▸ Task data:
--------------------

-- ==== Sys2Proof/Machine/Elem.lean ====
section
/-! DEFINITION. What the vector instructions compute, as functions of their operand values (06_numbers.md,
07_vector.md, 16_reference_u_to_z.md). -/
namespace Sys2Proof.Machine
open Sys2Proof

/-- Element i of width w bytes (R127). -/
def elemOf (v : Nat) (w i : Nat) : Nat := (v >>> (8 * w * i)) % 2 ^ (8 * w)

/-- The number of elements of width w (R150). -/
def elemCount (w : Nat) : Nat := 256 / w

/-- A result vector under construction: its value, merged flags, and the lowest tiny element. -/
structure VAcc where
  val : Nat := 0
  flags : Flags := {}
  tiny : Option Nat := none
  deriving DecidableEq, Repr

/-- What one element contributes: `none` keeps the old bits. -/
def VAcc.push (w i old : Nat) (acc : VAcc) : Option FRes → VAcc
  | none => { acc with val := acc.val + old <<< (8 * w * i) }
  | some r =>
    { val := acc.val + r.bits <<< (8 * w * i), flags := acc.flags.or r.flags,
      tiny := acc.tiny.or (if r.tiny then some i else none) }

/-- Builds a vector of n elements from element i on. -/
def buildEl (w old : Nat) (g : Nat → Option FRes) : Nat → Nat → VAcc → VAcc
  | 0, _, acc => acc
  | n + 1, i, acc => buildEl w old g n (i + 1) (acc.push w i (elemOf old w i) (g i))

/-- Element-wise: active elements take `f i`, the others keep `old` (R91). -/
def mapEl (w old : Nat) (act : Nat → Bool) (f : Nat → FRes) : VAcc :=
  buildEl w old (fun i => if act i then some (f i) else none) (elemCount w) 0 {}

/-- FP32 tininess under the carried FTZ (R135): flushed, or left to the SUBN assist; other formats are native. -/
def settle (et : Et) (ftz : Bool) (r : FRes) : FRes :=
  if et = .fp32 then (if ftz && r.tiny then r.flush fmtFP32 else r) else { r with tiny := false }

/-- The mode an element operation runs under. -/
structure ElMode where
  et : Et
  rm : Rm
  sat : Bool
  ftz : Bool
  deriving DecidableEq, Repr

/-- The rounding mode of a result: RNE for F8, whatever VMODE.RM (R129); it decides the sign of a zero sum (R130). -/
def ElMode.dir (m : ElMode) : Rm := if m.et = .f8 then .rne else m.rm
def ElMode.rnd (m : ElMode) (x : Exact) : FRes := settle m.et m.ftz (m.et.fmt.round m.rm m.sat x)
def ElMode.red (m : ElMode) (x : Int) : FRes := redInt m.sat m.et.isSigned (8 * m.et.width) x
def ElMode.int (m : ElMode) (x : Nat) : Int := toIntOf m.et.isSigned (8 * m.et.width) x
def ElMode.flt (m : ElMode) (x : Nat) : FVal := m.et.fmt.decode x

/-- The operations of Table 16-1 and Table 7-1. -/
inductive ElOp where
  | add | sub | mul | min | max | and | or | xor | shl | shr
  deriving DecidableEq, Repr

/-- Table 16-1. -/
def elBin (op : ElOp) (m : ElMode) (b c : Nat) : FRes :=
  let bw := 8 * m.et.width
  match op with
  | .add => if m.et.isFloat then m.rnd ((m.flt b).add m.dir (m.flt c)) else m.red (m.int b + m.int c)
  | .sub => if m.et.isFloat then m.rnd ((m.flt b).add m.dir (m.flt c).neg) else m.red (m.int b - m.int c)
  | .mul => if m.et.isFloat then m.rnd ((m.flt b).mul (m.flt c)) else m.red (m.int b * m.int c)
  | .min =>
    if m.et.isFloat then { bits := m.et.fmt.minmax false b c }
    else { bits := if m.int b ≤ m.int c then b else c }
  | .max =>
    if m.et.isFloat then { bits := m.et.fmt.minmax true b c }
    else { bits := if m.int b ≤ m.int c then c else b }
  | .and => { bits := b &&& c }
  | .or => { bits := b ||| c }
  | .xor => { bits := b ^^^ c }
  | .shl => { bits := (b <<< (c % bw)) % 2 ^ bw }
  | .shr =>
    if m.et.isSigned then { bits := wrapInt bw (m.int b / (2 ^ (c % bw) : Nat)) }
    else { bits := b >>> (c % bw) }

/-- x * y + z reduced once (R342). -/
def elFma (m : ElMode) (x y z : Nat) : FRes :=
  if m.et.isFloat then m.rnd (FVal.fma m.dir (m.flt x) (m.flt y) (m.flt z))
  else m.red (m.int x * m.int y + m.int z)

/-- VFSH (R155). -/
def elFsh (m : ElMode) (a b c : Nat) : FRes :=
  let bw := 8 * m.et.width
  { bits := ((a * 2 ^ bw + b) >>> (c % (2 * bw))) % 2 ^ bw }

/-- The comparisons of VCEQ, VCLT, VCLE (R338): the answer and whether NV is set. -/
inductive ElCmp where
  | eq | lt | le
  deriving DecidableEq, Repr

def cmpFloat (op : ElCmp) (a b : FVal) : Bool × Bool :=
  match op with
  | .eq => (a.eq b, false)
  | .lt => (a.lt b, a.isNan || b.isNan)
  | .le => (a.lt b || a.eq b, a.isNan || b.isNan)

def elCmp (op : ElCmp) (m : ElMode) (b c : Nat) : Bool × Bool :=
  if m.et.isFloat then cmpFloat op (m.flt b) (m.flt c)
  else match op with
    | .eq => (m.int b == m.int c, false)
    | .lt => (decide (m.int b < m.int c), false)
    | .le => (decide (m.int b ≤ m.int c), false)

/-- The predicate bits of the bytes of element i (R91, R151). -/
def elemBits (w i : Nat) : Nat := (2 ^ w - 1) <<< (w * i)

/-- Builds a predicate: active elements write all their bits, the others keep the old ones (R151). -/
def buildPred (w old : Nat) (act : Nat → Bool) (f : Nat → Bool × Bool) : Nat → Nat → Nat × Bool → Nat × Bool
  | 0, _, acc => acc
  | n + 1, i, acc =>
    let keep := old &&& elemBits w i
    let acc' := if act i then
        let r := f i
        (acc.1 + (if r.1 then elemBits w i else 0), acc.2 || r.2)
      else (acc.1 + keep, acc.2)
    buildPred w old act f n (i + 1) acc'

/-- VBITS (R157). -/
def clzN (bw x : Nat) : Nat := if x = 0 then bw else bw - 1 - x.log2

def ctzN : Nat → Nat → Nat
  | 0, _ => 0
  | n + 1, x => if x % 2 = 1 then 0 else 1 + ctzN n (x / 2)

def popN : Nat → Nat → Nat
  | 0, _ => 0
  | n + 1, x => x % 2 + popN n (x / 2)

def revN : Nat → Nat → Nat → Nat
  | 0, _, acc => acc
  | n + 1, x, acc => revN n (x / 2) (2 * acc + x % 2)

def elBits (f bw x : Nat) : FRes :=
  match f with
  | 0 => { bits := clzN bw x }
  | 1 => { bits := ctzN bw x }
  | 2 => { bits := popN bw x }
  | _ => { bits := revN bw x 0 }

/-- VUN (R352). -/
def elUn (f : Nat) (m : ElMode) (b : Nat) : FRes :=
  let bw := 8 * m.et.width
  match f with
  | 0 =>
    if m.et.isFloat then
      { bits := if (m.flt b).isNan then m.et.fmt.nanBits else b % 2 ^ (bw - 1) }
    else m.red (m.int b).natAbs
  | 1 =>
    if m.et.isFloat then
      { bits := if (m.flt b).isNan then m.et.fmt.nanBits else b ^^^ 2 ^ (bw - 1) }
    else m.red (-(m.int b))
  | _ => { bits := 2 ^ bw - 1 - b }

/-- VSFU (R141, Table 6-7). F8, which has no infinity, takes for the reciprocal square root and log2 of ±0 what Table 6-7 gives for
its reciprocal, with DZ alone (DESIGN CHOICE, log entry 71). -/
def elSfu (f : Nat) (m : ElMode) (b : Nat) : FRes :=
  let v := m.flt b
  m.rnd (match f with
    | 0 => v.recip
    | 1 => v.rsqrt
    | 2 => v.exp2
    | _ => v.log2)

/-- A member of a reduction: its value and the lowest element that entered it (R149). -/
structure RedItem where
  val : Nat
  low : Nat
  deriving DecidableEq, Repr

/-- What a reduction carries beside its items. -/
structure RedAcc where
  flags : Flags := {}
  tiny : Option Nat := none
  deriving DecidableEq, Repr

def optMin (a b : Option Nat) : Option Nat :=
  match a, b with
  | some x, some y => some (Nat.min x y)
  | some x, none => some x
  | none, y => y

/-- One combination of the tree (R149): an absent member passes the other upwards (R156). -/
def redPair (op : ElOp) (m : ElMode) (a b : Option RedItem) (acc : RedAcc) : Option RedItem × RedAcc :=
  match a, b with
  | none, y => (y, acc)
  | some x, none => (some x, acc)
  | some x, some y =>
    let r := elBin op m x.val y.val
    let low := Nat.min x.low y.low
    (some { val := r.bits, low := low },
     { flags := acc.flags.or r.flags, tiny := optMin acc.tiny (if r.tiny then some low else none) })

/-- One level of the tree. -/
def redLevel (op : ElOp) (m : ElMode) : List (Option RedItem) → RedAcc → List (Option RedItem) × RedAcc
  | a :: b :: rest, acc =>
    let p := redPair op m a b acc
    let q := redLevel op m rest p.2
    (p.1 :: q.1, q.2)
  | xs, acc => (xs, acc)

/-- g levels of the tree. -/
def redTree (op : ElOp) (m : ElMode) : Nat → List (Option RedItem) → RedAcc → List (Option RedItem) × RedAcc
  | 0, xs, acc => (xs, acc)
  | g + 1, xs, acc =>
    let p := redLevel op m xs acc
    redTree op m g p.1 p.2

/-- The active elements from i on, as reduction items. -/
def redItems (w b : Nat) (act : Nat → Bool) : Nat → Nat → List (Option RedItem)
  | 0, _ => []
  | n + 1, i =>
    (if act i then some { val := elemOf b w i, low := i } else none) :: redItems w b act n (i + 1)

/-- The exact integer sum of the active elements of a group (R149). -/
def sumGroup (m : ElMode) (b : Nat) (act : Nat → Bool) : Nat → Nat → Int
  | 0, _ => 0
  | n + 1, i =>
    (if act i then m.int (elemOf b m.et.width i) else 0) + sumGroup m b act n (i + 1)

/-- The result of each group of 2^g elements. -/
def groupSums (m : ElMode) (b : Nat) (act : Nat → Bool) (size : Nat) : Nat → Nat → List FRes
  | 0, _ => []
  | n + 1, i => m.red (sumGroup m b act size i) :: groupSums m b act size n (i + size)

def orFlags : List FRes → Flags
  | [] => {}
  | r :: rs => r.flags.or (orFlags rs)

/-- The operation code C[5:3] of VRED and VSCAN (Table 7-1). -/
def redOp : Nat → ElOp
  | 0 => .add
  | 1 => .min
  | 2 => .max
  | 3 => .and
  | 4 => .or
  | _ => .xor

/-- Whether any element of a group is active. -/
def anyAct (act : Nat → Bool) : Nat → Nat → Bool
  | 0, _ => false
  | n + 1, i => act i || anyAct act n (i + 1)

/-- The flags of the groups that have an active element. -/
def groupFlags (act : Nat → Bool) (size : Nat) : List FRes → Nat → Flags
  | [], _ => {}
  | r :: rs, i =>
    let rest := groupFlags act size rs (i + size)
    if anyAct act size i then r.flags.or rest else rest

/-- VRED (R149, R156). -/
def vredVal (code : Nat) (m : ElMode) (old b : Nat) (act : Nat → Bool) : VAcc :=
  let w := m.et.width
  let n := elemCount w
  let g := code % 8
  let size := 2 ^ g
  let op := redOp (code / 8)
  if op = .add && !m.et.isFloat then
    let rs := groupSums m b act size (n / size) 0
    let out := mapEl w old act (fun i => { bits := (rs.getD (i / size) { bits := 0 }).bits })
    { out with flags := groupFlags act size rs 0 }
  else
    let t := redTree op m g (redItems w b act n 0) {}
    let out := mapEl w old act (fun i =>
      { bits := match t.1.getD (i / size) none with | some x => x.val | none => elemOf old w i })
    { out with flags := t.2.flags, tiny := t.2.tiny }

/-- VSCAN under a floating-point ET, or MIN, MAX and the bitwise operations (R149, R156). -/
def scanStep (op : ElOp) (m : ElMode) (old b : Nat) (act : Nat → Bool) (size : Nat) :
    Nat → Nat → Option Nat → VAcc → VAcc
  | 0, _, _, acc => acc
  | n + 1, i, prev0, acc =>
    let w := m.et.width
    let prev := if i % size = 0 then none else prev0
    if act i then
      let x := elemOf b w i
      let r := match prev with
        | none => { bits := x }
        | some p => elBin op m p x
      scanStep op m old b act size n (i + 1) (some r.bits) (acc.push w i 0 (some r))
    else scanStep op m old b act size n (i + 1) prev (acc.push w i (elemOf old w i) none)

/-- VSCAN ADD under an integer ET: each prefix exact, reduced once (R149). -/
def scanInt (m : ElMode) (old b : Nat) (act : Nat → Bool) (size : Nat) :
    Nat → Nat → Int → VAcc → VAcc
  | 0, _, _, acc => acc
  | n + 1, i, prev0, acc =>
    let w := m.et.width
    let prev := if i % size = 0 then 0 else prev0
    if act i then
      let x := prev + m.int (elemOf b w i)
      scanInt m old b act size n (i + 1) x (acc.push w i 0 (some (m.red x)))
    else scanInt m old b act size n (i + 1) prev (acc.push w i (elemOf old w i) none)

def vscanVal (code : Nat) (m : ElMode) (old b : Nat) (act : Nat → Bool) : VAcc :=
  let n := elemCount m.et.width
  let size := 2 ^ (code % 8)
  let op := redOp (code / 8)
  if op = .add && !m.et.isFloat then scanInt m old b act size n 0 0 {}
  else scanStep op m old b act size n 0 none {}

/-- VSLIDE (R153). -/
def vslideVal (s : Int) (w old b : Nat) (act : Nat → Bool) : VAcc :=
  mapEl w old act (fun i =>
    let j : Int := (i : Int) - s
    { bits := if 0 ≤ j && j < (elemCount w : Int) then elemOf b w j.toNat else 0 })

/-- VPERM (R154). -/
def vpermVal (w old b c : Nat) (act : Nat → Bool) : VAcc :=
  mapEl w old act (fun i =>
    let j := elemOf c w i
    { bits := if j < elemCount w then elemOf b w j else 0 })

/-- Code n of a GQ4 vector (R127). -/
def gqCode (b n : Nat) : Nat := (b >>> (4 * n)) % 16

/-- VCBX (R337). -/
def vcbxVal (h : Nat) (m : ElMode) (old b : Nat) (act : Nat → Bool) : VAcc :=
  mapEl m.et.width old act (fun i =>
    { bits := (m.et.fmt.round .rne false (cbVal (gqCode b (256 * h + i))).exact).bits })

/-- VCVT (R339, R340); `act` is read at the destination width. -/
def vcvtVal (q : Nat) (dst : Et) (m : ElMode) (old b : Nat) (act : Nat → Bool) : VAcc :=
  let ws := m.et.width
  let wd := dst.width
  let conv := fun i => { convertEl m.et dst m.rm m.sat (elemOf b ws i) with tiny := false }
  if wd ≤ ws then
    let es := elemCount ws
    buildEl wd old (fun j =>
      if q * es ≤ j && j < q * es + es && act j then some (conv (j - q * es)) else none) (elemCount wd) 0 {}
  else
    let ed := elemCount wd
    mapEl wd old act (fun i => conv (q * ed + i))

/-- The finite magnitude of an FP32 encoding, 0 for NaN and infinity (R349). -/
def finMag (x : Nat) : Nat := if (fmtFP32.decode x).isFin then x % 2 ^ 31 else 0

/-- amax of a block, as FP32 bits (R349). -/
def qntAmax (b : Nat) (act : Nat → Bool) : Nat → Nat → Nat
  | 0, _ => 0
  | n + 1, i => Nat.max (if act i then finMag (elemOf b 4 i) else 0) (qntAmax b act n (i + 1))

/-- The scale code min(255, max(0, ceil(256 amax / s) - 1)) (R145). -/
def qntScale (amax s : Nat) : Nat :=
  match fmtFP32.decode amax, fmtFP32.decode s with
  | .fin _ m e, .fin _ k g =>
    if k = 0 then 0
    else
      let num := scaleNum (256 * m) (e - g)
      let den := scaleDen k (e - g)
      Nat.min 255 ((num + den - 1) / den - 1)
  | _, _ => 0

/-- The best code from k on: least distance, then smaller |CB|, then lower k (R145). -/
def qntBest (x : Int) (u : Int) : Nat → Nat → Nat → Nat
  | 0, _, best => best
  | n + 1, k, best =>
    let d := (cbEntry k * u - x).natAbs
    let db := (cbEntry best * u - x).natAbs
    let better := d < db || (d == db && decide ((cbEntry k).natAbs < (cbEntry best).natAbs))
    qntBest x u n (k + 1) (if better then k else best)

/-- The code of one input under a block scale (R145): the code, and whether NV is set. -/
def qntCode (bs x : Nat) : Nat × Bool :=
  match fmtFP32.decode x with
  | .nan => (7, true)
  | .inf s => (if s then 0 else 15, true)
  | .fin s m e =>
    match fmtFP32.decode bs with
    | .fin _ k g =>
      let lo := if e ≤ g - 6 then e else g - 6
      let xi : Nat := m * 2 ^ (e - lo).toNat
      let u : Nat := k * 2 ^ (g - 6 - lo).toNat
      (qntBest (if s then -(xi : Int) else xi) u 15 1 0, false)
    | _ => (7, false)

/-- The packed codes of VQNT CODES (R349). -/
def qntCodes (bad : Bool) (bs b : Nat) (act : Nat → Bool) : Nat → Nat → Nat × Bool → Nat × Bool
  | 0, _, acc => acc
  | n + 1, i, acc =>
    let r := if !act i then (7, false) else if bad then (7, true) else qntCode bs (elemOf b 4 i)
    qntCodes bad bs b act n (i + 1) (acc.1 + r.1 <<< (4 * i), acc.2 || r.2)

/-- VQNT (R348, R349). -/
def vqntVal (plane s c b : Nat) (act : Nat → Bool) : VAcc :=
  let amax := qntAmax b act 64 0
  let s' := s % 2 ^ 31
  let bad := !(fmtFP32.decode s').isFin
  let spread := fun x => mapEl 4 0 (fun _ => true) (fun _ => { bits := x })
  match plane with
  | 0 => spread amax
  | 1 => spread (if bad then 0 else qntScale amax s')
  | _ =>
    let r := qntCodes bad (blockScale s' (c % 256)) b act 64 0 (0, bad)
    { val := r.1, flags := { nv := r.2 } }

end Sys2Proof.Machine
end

--------------------

▸ Problem requirements:
Every line above that holds the word "true" should be copied out.

▸ Task output:
    if m.et.isFloat then { bits := m.et.fmt.minmax true b c }
  | .nan => (7, true)
  | .inf s => (if s then 0 else 15, true)
    let r := if !act i then (7, false) else if bad then (7, true) else qntCode bs (elemOf b 4 i)
  let spread := fun x => mapEl 4 0 (fun _ => true) (fun _ => { bits := x })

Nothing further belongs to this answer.